Information given -
/-- Moving on by one byte keeps the encoder ready, one position further. -/
theorem lzAdvance_ready {s : State} {pos : Nat} (W : EncoderWindow s.inp s.ip s.le pos) (hl : s.le.len.toNat ≠ 0) :
    encoderReady (lzAdvance s) (pos + 1) ∧ s.le.len.toNat ≤ (lzAdvance s).le.len.toNat + 1 ∧
    (lzAdvance s).le.codeBuf = s.le.codeBuf ∧ (lzAdvance s).le.codeBufPtr = s.le.codeBufPtr ∧
    (lzAdvance s).le.mask = s.le.mask ∧ (lzAdvance s).inp = s.inp ∧ (lzAdvance s).out = s.out := by
  have hs : s.le.s.toNat < 1024 := s.le.s.isLt
  obtain ⟨T, hd, hn⟩ := deleteNode_trees hs W.trees
  have same := deleteNode_same s.le.s.toNat s.le
  have f := same.trees.fields
  have ft := same.textAt
  have hn' : ∀ x, isNode (deleteNode s.le.s.toNat s.le).view x → pastOf (pos + 1) x := by
    intro x hx
    obtain ⟨g1, g2⟩ := hn x hx
    obtain ⟨t, h1, h2, h3⟩ := W.nodes x g2
    refine ⟨t, ?_, by omega, h3⟩
    rcases Nat.lt_or_ge t (pos + 1) with g | g
    · have : t = pos := by omega
      subst this; rw [W.s] at g1; exact absurd h3 g1
    · exact g
  have es : (s.le.s + 1).toNat = (pos + 1) % 1024 := by
    rw [BitVec.toNat_add, W.s]; have : (1 : BitVec 10).toNat = 1 := rfl
    rw [this]; omega
  have er : (s.le.r + 1).toNat = (pos + 1 + 958) % 1024 := by
    rw [BitVec.toNat_add, W.r]; have : (1 : BitVec 10).toNat = 1 := rfl
    rw [this]; omega
  generalize hD : deleteNode s.le.s.toNat s.le = D at T hd hn same f ft hn'
  obtain ⟨f1, f2, f3, f4, f5, f6, f7⟩ := f
  have hip := W.ip_eq
  have hle := W.len_le
  unfold lzAdvance
  simp only [hD]
  cases hb : inputByte s with
  | some c =>
    simp only
    have hb' : s.inp[s.ip]? = some c := hb
    have hlt : s.ip < s.inp.length := by
      by_contra g; rw [List.getElem?_eq_none (by omega)] at hb'; cases hb'
    have h66 : s.le.len.toNat = 66 := by rcases W.full with g | g; exacts [by omega, g]
    have hc : c = streamAt s.inp (s.ip + 958) := by
      have := streamAt_input s.inp hlt; rw [hb'] at this; exact Option.some.inj this
    have hwf : Memory.wf D.text = true := T.1.1
    have hsn : D.s.toNat = pos % 1024 := by rw [f1]; exact W.s
    have ht := lzText_write D.text D.s.toNat c hwf
    generalize (if D.s.toNat < Config.lzMaxMatch - 1 then Mem.write (Mem.write D.text D.s.toNat c) (D.s.toNat + Config.lzWindow) c
      else Mem.write D.text D.s.toNat c) = tx at ht ⊢
    obtain ⟨htw, htr⟩ := ht
    have W1 : EncoderWindow s.inp (s.ip + 1) { D with text := tx, s := D.s + 1, r := D.r + 1 } (pos + 1) := by
      refine ⟨⟨⟨htw, T.1.2⟩, ?_⟩, by simp only [f1]; exact es, by simp only [f2]; exact er, by simp only [f3]; omega, hlt,
        .inr (by simp only [f3]; exact h66), by simp only [f3]; exact hle, ?_, ?_, ?_⟩
      · obtain ⟨_, h, HT⟩ := T
        refine ⟨h, ?_⟩
        have HT' : TreeForm D.view D.key h := HT
        show TreeForm D.view _ h
        obtain ⟨h1, h2, h3⟩ := HT'
        refine ⟨fun x hx => ?_, h2, h3⟩
        have c1 := h1 x hx
        have hkx : ∀ y, isParent D.view y → ({ D with text := tx, s := D.s + 1, r := D.r + 1 } : LzEnc).key y = D.key y := by
          intro y hy
          unfold LzEnc.key
          split
          · rename_i hy1
            have hy2 : isNode D.view y := by rcases hy with g | g; exacts [g, by omega]
            have hne : y ≠ D.s.toNat := by rw [f1]; exact (hn y hy2).1
            show (Mem.read tx y).toNat = _
            rw [htr y (by omega), if_neg (by omega)]; rfl
          · rfl
        refine ⟨c1.1, c1.2.1, ?_, c1.2.2.2⟩
        rw [hkx x (.inl hx), hkx _ c1.1]; exact c1.2.2.1
      · intro t h1 h2
        show Mem.read tx (t % 1024) = _
        rw [htr _ (by omega), hsn]
        by_cases g : t % 1024 = pos % 1024
        · rw [if_pos (.inl g), hc]; congr 1; omega
        · rw [if_neg (by omega)]
          have := W.text t (by omega) (by omega)
          rw [← this, ← ft]; rfl
      · intro i hi
        show Mem.read tx (1024 + i) = Mem.read tx i
        rw [htr _ (by omega), htr _ (by omega)]
        have hs' := hsn
        by_cases g : i = D.s.toNat
        · rw [if_pos (.inr (by omega)), if_pos (.inl g)]
        · rw [if_neg (by omega), if_neg (by omega)]
          have := W.mirror i hi
          rw [← ft] at this; exact this
      · intro x hx
        obtain ⟨t, h1, h2, h3⟩ := hn' x hx
        exact ⟨t, h1, by omega, h3⟩
    obtain ⟨I1, I2, I3⟩ := W1.insert hn'
    have fi := I3.fields
    refine ⟨⟨I1, fun _ => ?_⟩, ?_, ?_, ?_, ?_, trivial, trivial⟩
    · rw [fi.2.1]; exact I2
    · rw [fi.2.2.1]; simp only [f3]; omega
    · rw [fi.2.2.2.2.1]; exact f5
    · rw [fi.2.2.2.2.2.1]; exact f6
    · rw [fi.2.2.2.2.2.2]; exact f7
  | none =>
    simp only
    have hb' : s.inp[s.ip]? = none := hb
    have hge : s.inp.length ≤ s.ip := by simpa using hb'
    have hipl := W.ip_le
    have hl1 : (D.len - 1).toNat = s.le.len.toNat - 1 := by
      rw [f3, BitVec.toNat_sub]; have := s.le.len.isLt; have h1 : (1 : BitVec 7).toNat = 1 := rfl
      rw [h1]; omega
    have W1 : EncoderWindow s.inp s.ip { D with s := D.s + 1, r := D.r + 1, len := D.len - 1 } (pos + 1) := by
      refine ⟨T, by simp only [f1]; exact es, by simp only [f2]; exact er, by simp only [hl1]; omega, hipl,
        .inl (by omega), by simp only [hl1]; omega, ?_, ?_, ?_⟩
      · intro t h1 h2
        have := W.text t (by omega) (by omega)
        rw [← this, ← ft]; rfl
      · intro i hi
        have := W.mirror i hi
        rw [← ft] at this; exact this
      · intro x hx
        obtain ⟨t, h1, h2, h3⟩ := hn' x hx
        exact ⟨t, h1, by omega, h3⟩
    by_cases hz : D.len - 1 = 0
    · rw [if_pos hz]
      refine ⟨⟨W1, fun g => absurd (show (D.len - 1).toNat = 0 by rw [hz]; rfl) g⟩, by simp only [hl1]; omega, f5, f6, f7, trivial, trivial⟩
    · rw [if_neg hz]
      obtain ⟨I1, I2, I3⟩ := W1.insert hn'
      have fi := I3.fields
      refine ⟨⟨I1, fun _ => ?_⟩, ?_, ?_, ?_, ?_, trivial, trivial⟩
      · rw [fi.2.1]; exact I2
      · rw [fi.2.2.1]; simp only [hl1]; omega
      · rw [fi.2.2.2.2.1]; exact f5
      · rw [fi.2.2.2.2.2.1]; exact f6
      · rw [fi.2.2.2.2.2.2]; exact f7
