/-- The tokens of a group that are left, with as many flags (R106). -/
theorem SlDecoderAt.tokens (is : List Instr) {stop : Nat}
    (D : SlDecoderAt p raw total (is.flatMap (encode p) ++ rest) s pos) (h : slCodesAll raw pos is stop)
    (hnb : is.length ≤ s.sl.nb.toNat)
    (hflags : ∀ j, j < is.length → (s.sl.cw <<< j).getLsbD 31 = (is.map isLiteral).getD j false) :
    ∃ t, reaches s t ∧ SlDecoderAt p raw total rest t stop ∧ t.sl.nb.toNat = s.sl.nb.toNat - is.length := by
  induction is generalizing s pos with
  | nil =>
    cases h
    exact ⟨s, reaches_refl s, D, rfl⟩
  | cons i is ih =>
    rw [List.length_cons] at hnb hflags
    have hone : (1 : BitVec 6).toNat = 1 := rfl
    have hlt := s.sl.nb.isLt
    rw [List.flatMap_cons, List.append_assoc] at D
    obtain ⟨t, hstep, D1, hcw, hnb1⟩ := D.token h.1 (fun h0 => by rw [h0] at hnb; exact absurd hnb (by simp))
      (by simpa [-BitVec.getLsbD_eq_getElem] using hflags 0 (by omega))
    have hnb2 : t.sl.nb.toNat = s.sl.nb.toNat - 1 := by
      rw [hnb1, BitVec.toNat_sub, hone]
      omega
    obtain ⟨u, hreach, D2, hnb3⟩ := ih D1 h.2 (by omega) fun j hj => by
      rw [hcw, ← BitVec.shiftLeft_add, Nat.add_comm 1 j, hflags (j + 1) (by omega)]
      rfl
    exact ⟨u, reaches_step hstep hreach, D2, by rw [hnb3, hnb2, List.length_cons]; omega⟩

theorem decode_slCw (w : Word) (rest : Bytes) : decode p .slCodeword (beBytes w ++ rest) = .instr (.slCw w) := by
  simp [decode, decodeSlCw, beBytes, be32_beBytes]

/-- A group: its codeword, then its tokens (R106, R108). -/
theorem SlDecoderAt.group {g : List Instr} {stop : Nat} (D : SlDecoderAt p raw total (slGroupBytes p g ++ rest) s pos)
    (hg : 1 ≤ g.length ∧ g.length ≤ 32) (h : slCodesAll raw pos g stop) (hnb : s.sl.nb = 0) :
    ∃ t, reaches s t ∧ SlDecoderAt p raw total rest t stop ∧ t.sl.nb.toNat = 32 - g.length := by
  have hlt : pos < raw.length := by
    cases g with
    | nil => simp at hg
    | cons i is =>
      obtain ⟨hone, hle⟩ := slCodes_produces h.1
      omega
  rw [slGroupBytes_eq, List.append_assoc] at D
  have hfetch := fetch_slCodeword D.engine (by rw [D.op, D.n]; exact hlt) hnb
  have hdec : decode s.params .slCodeword (inputAtCursor s) = .instr (.slCw (slGroupCodeword g)) := by
    rw [inputAtCursor, D.input, D.params, decode_slCw]
  have hstep : step s = .next (slReload (slGroupCodeword g) { s with ip := s.ip + 4 }) :=
    step_of_decoded D.running hfetch hdec
  have D1 : SlDecoderAt p raw total (g.flatMap (encode p) ++ rest)
      (slReload (slGroupCodeword g) { s with ip := s.ip + 4 }) pos := D.consume
  obtain ⟨t, hreach, D2, hnb2⟩ := D1.tokens g h hg.2 fun j hj => slGroupCodeword_flag hg.2 hj
  exact ⟨t, reaches_step hstep hreach, D2, hnb2⟩

/-- A sequence of groups (R106). -/
theorem SlDecoderAt.groups (gs : List (List Instr)) {stop : Nat}
    (D : SlDecoderAt p raw total (gs.flatMap (slGroupBytes p) ++ rest) s pos) (hgs : groupsFull 32 gs)
    (h : slCodesAll raw pos gs.flatten stop) (hnb : s.sl.nb = 0) :
    ∃ t, reaches s t ∧ SlDecoderAt p raw total rest t stop := by
  induction gs generalizing s pos with
  | nil =>
    cases h
    exact ⟨s, reaches_refl s, D⟩
  | cons g gs ih =>
    obtain ⟨hsizes, hfull⟩ := hgs
    rw [List.flatten_cons, slCodesAll_append] at h
    obtain ⟨mid, hg, hrest⟩ := h
    rw [List.flatMap_cons, List.append_assoc] at D
    obtain ⟨t, hreach, D1, hnb1⟩ := D.group (hsizes g (by simp)) hg hnb
    cases gs with
    | nil =>
      cases hrest
      exact ⟨t, hreach, D1⟩
    | cons g2 gs =>
      have h32 : g.length = 32 := hfull g (by simp)
      rw [h32] at hnb1
      obtain ⟨u, hreach2, D2⟩ := ih D1
        ⟨fun x hx => hsizes x (List.mem_cons_of_mem _ hx),
          fun x hx => hfull x (by rw [List.dropLast_cons_of_ne_nil (by simp)]; exact List.mem_cons_of_mem _ hx)⟩
        hrest (BitVec.eq_of_toNat_eq hnb1)
      exact ⟨u, reaches_trans hreach hreach2, D2⟩

end

/-- A stream of groups whose tokens stand for the whole input (R115). -/
def slStream (p : Params) (raw : Bytes) (gs : List (List Instr)) : Bytes :=
  beBytes (BitVec.ofNat 32 raw.length) ++ gs.flatMap (slGroupBytes p)

/-- Groups of tokens that stand for the whole input are a member of `EncSlide(raw)` (R115). -/
theorem encSlide_of_codes (p : Params) {raw : Bytes} {gs : List (List Instr)} (hlen : raw.length < 2 ^ 32)
    (hgs : groupsFull 32 gs) (h : slCodesAll raw 0 gs.flatten raw.length) : encSlide p raw (slStream p raw gs) := by
  refine ⟨⟨gs, rfl, hgs, fun g hg => ?_, slCodesAll_refsInside h⟩, ?_, fun hraw => ?_⟩
  · exact List.all_eq_true.mpr fun i hi => slCodesAll_isSlToken h i (List.mem_flatten.mpr ⟨g, hg, hi⟩)
  · have hn : (BitVec.ofNat 32 raw.length).toNat = raw.length := toNat_ofNat_length hlen
    have D : SlDecoderAt p raw (slStream p raw gs).length (gs.flatMap (slGroupBytes p) ++ [])
        { startSlideDec (slStream p raw gs) (BitVec.ofNat 32 raw.length) { params := p } with engine := .slideDec } 0 := by
      refine ⟨rfl, rfl, rfl, hn, rfl, Nat.zero_le _, ?_, ?_⟩
      · rw [List.append_nil]
        rfl
      · rw [List.append_nil, slStream, List.length_append]
        rfl
    obtain ⟨t, ⟨k, hrun⟩, D1⟩ := D.groups gs hgs h rfl
    exact ⟨k, t, hrun, D1.engine, by rw [D1.out, List.take_length], by rw [D1.op, D1.n], D1.ip⟩
  · subst hraw
    cases gs with
    | nil => rfl
    | cons g gs =>
      have hg := (hgs.1 g (by simp)).1
      cases g with
      | nil => simp at hg
      | cons i is =>
        obtain ⟨hone, hle⟩ := slCodes_produces h.1
        exact absurd hle (by simp; omega)

end Sys2Proof.Machine
end

section
/-! The Slide decoder gives back every member of `EncSlide(raw)`, whatever bytes follow it and whatever the host holds
besides (41_slide.md R113, R115(d)). -/

open Sys2Proof.Claims

namespace Sys2Proof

Work instruction - In the listing above, locate the line containing "have hlt : s.ip < s.inp.length := by" and the line containing "have hc : c", then transcribe both and every line between them verbatim.

Worked solution -
    have hlt : s.ip < s.inp.length := by
      by_contra g; rw [List.getElem?_eq_none (by omega)] at hb'; cases hb'
    have h66 : s.le.len.toNat = 66 := by rcases W.full with g | g; exacts [by omega, g]
    have hc : c = streamAt s.inp (s.ip + 958) := by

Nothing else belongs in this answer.